Old forum URL: forums.lhotka.net/forums/t/7285.aspx


Michael posted on Wednesday, July 15, 2009

I have a root BB with a child BLB bound to two bindingsources. Performing an edit on one of the child objects and clicking OK correctly does a save and close. The newly saved root object gets updated back to the main form's relevant tree node, and the edit levels are 0 for the root and all children.

However, when I do the same edit, and click Apply, then Close, everything works fine with 0 edit levels until the main form calls Dispose() on the screen, at which point the child that was edited has its edit level raised to 1. So, opening the edit screen for the root object again throws an UndoException.

I've tried a number of different things, and I've looked over the Project Tracker and RootChildGrandchild samples again. But, I feel like I'm taking crazy pills!
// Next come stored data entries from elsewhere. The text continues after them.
-- ==== Sys2Proof/Machine/State.lean ====
section
/-! DEFINITION. The state of the block: the spec's own (10_state.md R21), and the model's three fields `cfg`, `rdata`
and `inputs` (INVENTORY.md, State). -/

namespace Sys2Proof.Machine

/-- The four address spaces (20_memory.md R60). -/
inductive Space where
  | reg | inBuf | outBuf | prvBuf
  deriving DecidableEq, Repr

/-- STATUS.STATE (10_state.md R29). -/
inductive JobState where
  | idle | busy | done | error
  deriving DecidableEq, Repr

/-- STATUS.ERR_CODE: the codes that are produced (10_state.md R32, 60_exceptions.md R230; 5..15 never are, U7). -/
inductive ErrCode where
  | none | unsupportedBitDepth | unsupportedOperation | unknownBayerOrder | lengthError
  deriving DecidableEq, Repr

/-- The fields of STATUS (10_state.md R29-R33). Its reserved bits hold nothing and read 0 (R34); the register as a
word is `Status.word` in Flags.lean. -/
structure Status where
  state   : JobState
  trunc   : Bool
  rem     : BitVec 3
  errCode : ErrCode
  errInfo : BitVec 8
  deriving DecidableEq, Repr

/-- The elements of a buffer that something has written since reset, by strictly rising index; an unlisted element
has no value (20_memory.md R67, U1). A `Buffer 8` is a list of `Host.Cell`. -/
abbrev Buffer (w : Nat) := List (Nat × BitVec w)

/-- What the outside world or the engine does next (00_scope.md R7, R8; U12; log 1). -/
inductive Event where
  /-- A host-port transaction (30_encoding.md R100). -/
  | host (op : BitVec 3) (idx : Word) (wdata : Word)
  /-- The engine's turn (42_job_control.md R182). -/
  | engine
  /-- The reset input (70_reset_and_hazards.md R270). -/
  | reset
  deriving DecidableEq, Repr

/-- The machine. CMD holds no value and the registers 6..63 hold nothing, so they have no field (10_state.md R28,
R39). -/
structure State where
  /-- The implementation parameter IN_CAP; no transition changes it (00_scope.md R9; log 3). -/
  cfg    : Config
  /-- CTRL (10_state.md R23-R26). -/
  ctrl   : Word
  /-- IN_LEN (10_state.md R27). -/
  inLen  : Word
  /-- STATUS (10_state.md R29-R34). -/
  status : Status
  /-- OUT_CNT (10_state.md R35). -/
  outCnt : Word
  /-- JOB (10_state.md R37). -/
  job    : Word
  /-- IN_PTR, the hidden group cursor (10_state.md R36). -/
  inPtr  : Word
  /-- JOB_LEN, hidden (10_state.md R38). -/
  jobLen : Word
  /-- The IN buffer (20_memory.md R60). -/
  inBuf  : Buffer 8
  /-- The OUT buffer (20_memory.md R60). -/
  outBuf : Buffer 16
  /-- The PRV buffer (20_memory.md R60). -/
  prvBuf : Buffer 8
  /-- The answer to the last admitted transaction (30_encoding.md R100; log 4). -/
  rdata  : Word
  /-- The moves still to come, the next one first (log 1). -/
  inputs : List Event
  deriving DecidableEq, Repr

/-- Why the machine stops with a fault. All are safe: the machine stops where the hardware goes on with a value the
spec does not give. -/
inductive Fault where
  /-- A read of an element nothing has written since reset: the engine's read of IN, OUT_RD and PRV_RD raise it
  (U1). Safe. -/
  | unwritten (space : Space) (idx : Nat)
  /-- IN_WR raises it: a write below JOB_LEN while BUSY (70_reset_and_hazards.md R280, U2). Safe. -/
  | inputHazard (idx : Nat)
  /-- The engine raises it: an index outside the space. No state that meets the invariant reaches it
  (20_memory.md R68; log 11). Safe. -/
  | outsideSpace (space : Space) (idx : Nat)
  deriving DecidableEq, Repr

/-- Why the machine has no step for what the host asks. -/
inductive Refusal where
  /-- An instruction without a meaning in the model: raised by no arm of `exec`. Safe. -/
  | notModelled (mnemonic : String)
  /-- Reserved op codes 5, 6 and 7 spell no transaction: RESERVED_OP5 and RESERVED_OP67 raise it (30_encoding.md
  R107, U5). Safe. -/
  | reservedOp (op : BitVec 3)
  /-- A host index outside its space is not admitted: REG_RD, REG_WR, IN_WR, OUT_RD and PRV_RD raise it
  (30_encoding.md R108, U5). Safe. -/
  | notAdmitted (space : Space) (idx : Nat)
  deriving DecidableEq, Repr

/-- STATUS = 0x00000000 (10_state.md R45). -/
def Status.reset : Status :=
  { state := .idle, trunc := false, rem := 0#3, errCode := .none, errInfo := 0#8 }

/-- The machine after reset (10_state.md R45, 70_reset_and_hazards.md R270): registers 0, IDLE, no buffer element
written. `cfg`, `rdata` and `inputs` are the model's own (DESIGN CHOICE, logs 1, 3 and 4). -/
def State.reset : State :=
  { cfg := Config.vectors
    ctrl := 0#32
    inLen := 0#32
    status := Status.reset
    outCnt := 0#32
    job := 0#32
    inPtr := 0#32
    jobLen := 0#32
    inBuf := []
    outBuf := []
    prvBuf := []
    rdata := 0#32
    inputs := [] }

/-- How the next transition comes about: an operation runs in a state, or the machine rests in one. -/
inductive Turn where
  | run (i : Instr) (s : State)
  | rest (s : State)
  deriving DecidableEq, Repr

end Sys2Proof.Machine
end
EDIT: If I make the children's bindingsource independent by making its DataSource = typeof(Children) instead of DataSource = Root and DataMember = Children, and in BindUI() call childrenBindingSource.DataSource = root.Children, the problem disappears. It's not really the solution I was hoping for, so I'd still like to hear any thoughts.

Regards
Michael

RockfordLhotka replied on Thursday, July 16, 2009

CSLA objects don't support being bound to more than one bindingSource at this time.
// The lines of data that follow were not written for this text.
-- ==== Sys2Proof/Machine/HostPort.lean ====
section
/-! DEFINITION. The host-port operations (42_job_control.md R190-R194) and the reserved op codes (30_encoding.md
R107). -/

namespace Sys2Proof.Machine

/-- REG_RD (42_job_control.md R190). -/
def execRegRd (idx : Word) (s : State) : Host.Outcome State Fault Refusal :=
  s.admitted .reg idx (.next (s.respond (s.registerValue idx.toNat)))

/-- REG_WR (42_job_control.md R191); it answers 0 (30_encoding.md R105). -/
def execRegWr (idx wdata : Word) (s : State) : Host.Outcome State Fault Refusal :=
  s.admitted .reg idx (.next ((s.writeRegister idx.toNat wdata).respond 0#32))

/-- IN_WR (42_job_control.md R192); it answers 0. A write below JOB_LEN while BUSY is the input hazard
(70_reset_and_hazards.md R280). -/
def execInWr (idx : Word) (data : Byte) (s : State) : Host.Outcome State Fault Refusal :=
  s.admitted .inBuf idx
    (if s.status.state = .busy ∧ idx.toNat < s.jobLen.toNat then .fault (.inputHazard idx.toNat)
     else .next ((s.writeIn idx.toNat data).respond 0#32))

/-- OUT_RD (42_job_control.md R193). -/
def execOutRd (idx : Word) (s : State) : Host.Outcome State Fault Refusal :=
  s.admitted .outBuf idx (s.answer (s.readOut idx.toNat))

/-- PRV_RD (42_job_control.md R194). -/
def execPrvRd (idx : Word) (s : State) : Host.Outcome State Fault Refusal :=
  s.admitted .prvBuf idx (s.answer (s.readPrv idx.toNat))

/-- RESERVED_OP5: not admitted, no step (30_encoding.md R107). -/
def execReservedOp5 (_idx _wdata : Word) (_s : State) : Host.Outcome State Fault Refusal :=
  .refused (.reservedOp 5#3)

/-- RESERVED_OP67: not admitted, no step (30_encoding.md R107). -/
def execReservedOp67 (low : Bool) (_idx _wdata : Word) (_s : State) : Host.Outcome State Fault Refusal :=
  .refused (.reservedOp (sixOrSeven low))

end Sys2Proof.Machine
end

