-- ==== Sys2Proof/Certificates/Slice0/Obligations.lean ====
section
/-! DEFINITION. The statements for the provers, file by file of spec/. -/

open Sys2Proof Sys2Proof.Machine

/-! ### 30_encoding.md -/

/-- Decoding the encoding of a well-formed operation gives it back, whatever its operands (30_encoding.md R91, R95,
R101-R103, R107). -/
def Obligations.DecodeEncodeRoundTrip : Prop :=
  ∀ i : Instr, i.wf = true → decode (encode i) = i

/-- Every encoded word decodes to a well-formed operation (30_encoding.md R95, R98, R101). -/
def Obligations.DecodedOperationIsWellFormed : Prop :=
  ∀ e : Encoded, (decode e).wf = true

/-- The decode of a job word is the first row of the opcode table that matches it; rows 1 and 2 together match exactly
PREVIEW_EN = 1 with BAYER 5, 6 or 7, and row 11 matches every word (30_encoding.md R95). -/
def Obligations.JobDecodeIsFirstMatchingRow : Prop :=
  ∀ w : Word,
    (jobRows.find? (·.fits w)).map (·.mnemonic) = some (decodeJob w).mnemonic ∧
    ((jobRows.take 2).any (·.fits w) = true ↔ (w.getLsbD 8 = true ∧ 5 ≤ (w.extractLsb' 9 3).toNat)) ∧
    (jobRows.drop 10).all (·.fits w) = true

/-- Encoding what a job word decodes to gives the word without its reserved bits: the decode reads every bit
[11:0] and none of [31:12] (30_encoding.md R91, R96, R97). -/
def Obligations.JobWordReencodesWithoutReservedBits : Prop :=
  ∀ w : Word, encode (decodeJob w) = .job (w &&& 0x00000FFF#32)

/-- A host transaction is decoded by its op code alone, all 32 bits of idx are its index, IN_WR takes wdata[7:0] and
the reads ignore wdata (30_encoding.md R101-R103, R107). -/
def Obligations.HostDecodeByOp : Prop :=
  ∀ idx wdata : Word,
    decode (.host 0#3 idx wdata) = .regRd idx ∧
    decode (.host 1#3 idx wdata) = .regWr idx wdata ∧
    decode (.host 2#3 idx wdata) = .inWr idx (wdata.extractLsb' 0 8) ∧
    decode (.host 3#3 idx wdata) = .outRd idx ∧
    decode (.host 4#3 idx wdata) = .prvRd idx ∧
    decode (.host 5#3 idx wdata) = .reservedOp5 idx wdata ∧
    decode (.host 6#3 idx wdata) = .reservedOp67 false idx wdata ∧
    decode (.host 7#3 idx wdata) = .reservedOp67 true idx wdata

/-- Job words of the spec's own examples decode to the operation the spec names for them (95_test_vectors.md V4, P1,
P2, 60_exceptions.md R231). -/
def Obligations.SpecExampleWordsDecode : Prop :=
  decode (.job 0x0000000A#32) = .unpack10 0#3 ∧
  decode (.job 0x00000E0A#32) = .unpack10 7#3 ∧
  decode (.job 0x0000050A#32) = .unpack10P 2#3 ∧
  decode (.job 0x0000000E#32) = .unpack14 0#3 ∧
  decode (.job 0x00000B0A#32) = .rejectBayer5 10#8 ∧
  decode (.job 0x00000D0C#32) = .rejectBayer67 false 12#8 ∧
  decode (.job 0x00000F0B#32) = .rejectBayer67 true 11#8 ∧
  decode (.job 0x00000008#32) = .nounpack8 0#3 false ∧
  decode (.job 0x00000010#32) = .nounpack16 0#3 false ∧
  decode (.job 0x000000FF#32) = .rejectDepth 0#3 false 255#8 ∧
  decode (.host 2#3 0#32 0x000001FF#32) = .inWr 0#32 0xFF#8

/-- The pseudo-instructions of the assembly expand as 30_encoding.md R111 tables them. Two forms are the model's choice
(log 14): `poll`, R111's loop of the host, expands to one read, with `pollAgain` beside it for the loop's condition; and
the indices of a `load`, R111's idx + k, are 32-bit words here, for lists of any length (a text whose last index does
not fit 32 bits is no valid `load`). -/
def Obligations.PseudoInstructionExpansions : Prop :=
  AsmLine.expand .start = [.regWr 2#32 1#32] ∧
  AsmLine.expand .poll = [.regRd 3#32] ∧
  (∀ rdata : Word, pollAgain rdata = true ↔ rdata.toNat % 4 = 1) ∧
  (∀ l : Word, AsmLine.expand (.len l) = [.regWr 1#32 l]) ∧
  (∀ n : BitVec 8, ∃ v : Word, v.toNat = n.toNat ∧ AsmLine.expand (.cfg n) = [.regWr 0#32 v]) ∧
  (∀ (n : BitVec 8) (tag : BayerOrder), ∃ v : Word,
    v.toNat = tag.code.toNat * 2 ^ 9 + 2 ^ 8 + n.toNat ∧ AsmLine.expand (.cfgBayer n tag) = [.regWr 0#32 v]) ∧
  (∀ (idx : Word) (vs : List Byte), (AsmLine.expand (.load idx vs)).length = vs.length ∧
    ∀ k (h : k < vs.length),
      (AsmLine.expand (.load idx vs))[k]? = some (.inWr (idx + BitVec.ofNat 32 k) vs[k]))

/-! ### 40_unpack.md and 41_scale.md: the functions -/

/-- The group functions are one parametric deinterleaver, and S * N = 8 * G with S = 8 / gcd(8, k), k = N - 8
(40_unpack.md R130). -/
def Obligations.GroupFunctionsAreOneDeinterleaver : Prop :=
  (∀ (d : Depth) (bytes : List Byte), bytes.length = d.groupBytes →
    unpackGroup d bytes = (List.range d.groupSamples).map (deinterleave d bytes)) ∧
  ∀ d : Depth, d.groupSamples * d.bits = 8 * d.groupBytes ∧ d.groupSamples = 8 / Nat.gcd 8 d.lowBits

/-- Where every bit of every sample comes from (40_unpack.md R131's table). -/
def Obligations.SampleBitProvenance : Prop :=
  (∀ b0 b1 b2 b3 b4 : Byte, ∃ p0 p1 p2 p3 : Sample, unpackGroup .d10 [b0, b1, b2, b3, b4] = [p0, p1, p2, p3] ∧
    p0.extractLsb' 2 8 = b0 ∧ p0.extractLsb' 0 2 = b4.extractLsb' 0 2 ∧
    p1.extractLsb' 2 8 = b1 ∧ p1.extractLsb' 0 2 = b4.extractLsb' 2 2 ∧
    p2.extractLsb' 2 8 = b2 ∧ p2.extractLsb' 0 2 = b4.extractLsb' 4 2 ∧
    p3.extractLsb' 2 8 = b3 ∧ p3.extractLsb' 0 2 = b4.extractLsb' 6 2) ∧
  (∀ b0 b1 b2 : Byte, ∃ p0 p1 : Sample, unpackGroup .d12 [b0, b1, b2] = [p0, p1] ∧
    p0.extractLsb' 4 8 = b0 ∧ p0.extractLsb' 0 4 = b2.extractLsb' 0 4 ∧
    p1.extractLsb' 4 8 = b1 ∧ p1.extractLsb' 0 4 = b2.extractLsb' 4 4) ∧
  (∀ b0 b1 b2 b3 b4 b5 b6 : Byte, ∃ p0 p1 p2 p3 : Sample,
    unpackGroup .d14 [b0, b1, b2, b3, b4, b5, b6] = [p0, p1, p2, p3] ∧
    p0.extractLsb' 6 8 = b0 ∧ p0.extractLsb' 0 6 = b4.extractLsb' 0 6 ∧
    p1.extractLsb' 6 8 = b1 ∧ p1.extractLsb' 0 2 = b4.extractLsb' 6 2 ∧ p1.extractLsb' 2 4 = b5.extractLsb' 0 4 ∧
    p2.extractLsb' 6 8 = b2 ∧ p2.extractLsb' 0 4 = b5.extractLsb' 4 4 ∧ p2.extractLsb' 4 2 = b6.extractLsb' 0 2 ∧
    p3.extractLsb' 6 8 = b3 ∧ p3.extractLsb' 0 6 = b6.extractLsb' 2 6)

/-- Each group function is a bijection from groups of G bytes onto S-tuples of N-bit values (40_unpack.md R131). -/
def Obligations.GroupFunctionIsBijective : Prop :=
  ∀ (d : Depth) (ps : List Sample), ps.length = d.groupSamples → (∀ p ∈ ps, p.toNat < 2 ^ d.bits) →
    ∃ bytes : List Byte, (bytes.length = d.groupBytes ∧ unpackGroup d bytes = ps) ∧
      ∀ other : List Byte, other.length = d.groupBytes → unpackGroup d other = ps → other = bytes

/-- A group gives S samples, each below 2^N, whatever its bytes (40_unpack.md R124, R140). -/
def Obligations.GroupSamplesHaveDepthBits : Prop :=
  ∀ (d : Depth) (bytes : List Byte), bytes.length = d.groupBytes →
    (unpackGroup d bytes).length = d.groupSamples ∧ ∀ p ∈ unpackGroup d bytes, p.toNat < 2 ^ d.bits

/-- The scaled sample is the sample's head byte (41_scale.md R164, its law on one group). -/
def Obligations.ScaledSampleIsHeadByte : Prop :=
  ∀ (d : Depth) (bytes : List Byte), bytes.length = d.groupBytes →
    (unpackGroup d bytes).map (scale d) = bytes.take d.groupSamples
This issue is known, and is in the wish list as something to address. It means implementing something like reference counting in the IEditableObject implementation, which means altering support for data binding (obviously I guess). Since testing the ramifications of any data binding changes is really intense, this change is one I may make - but only when I have several days free to test/debug/troubleshoot.

Michael replied on Thursday, July 16, 2009

Hi Rocky

Thanks for the reply. I didn't really explain it properly. What I meant was I have a root BB bound to a rootBindingSource and a children BLB bound to a childrenBindingSource. The childrenBindingSource's DataSource is the rootBindingSource, with DataMember set to Children. It's a stock-standard scenario, which is why I'm so perplexed with the weird Dispose() behaviour.

Regards
Michael

rsbaker0 replied on Thursday, July 16, 2009

This is not a fix, but perhaps you could workaround this by unbinding your object from the bindingsource when the screen is closed (OnHandleDestroyed override if I remember correctly).

Michael replied on Wednesday, August 05, 2009

Unfortunately, OnHandleDestroyed() doesn't fire until after Dispose().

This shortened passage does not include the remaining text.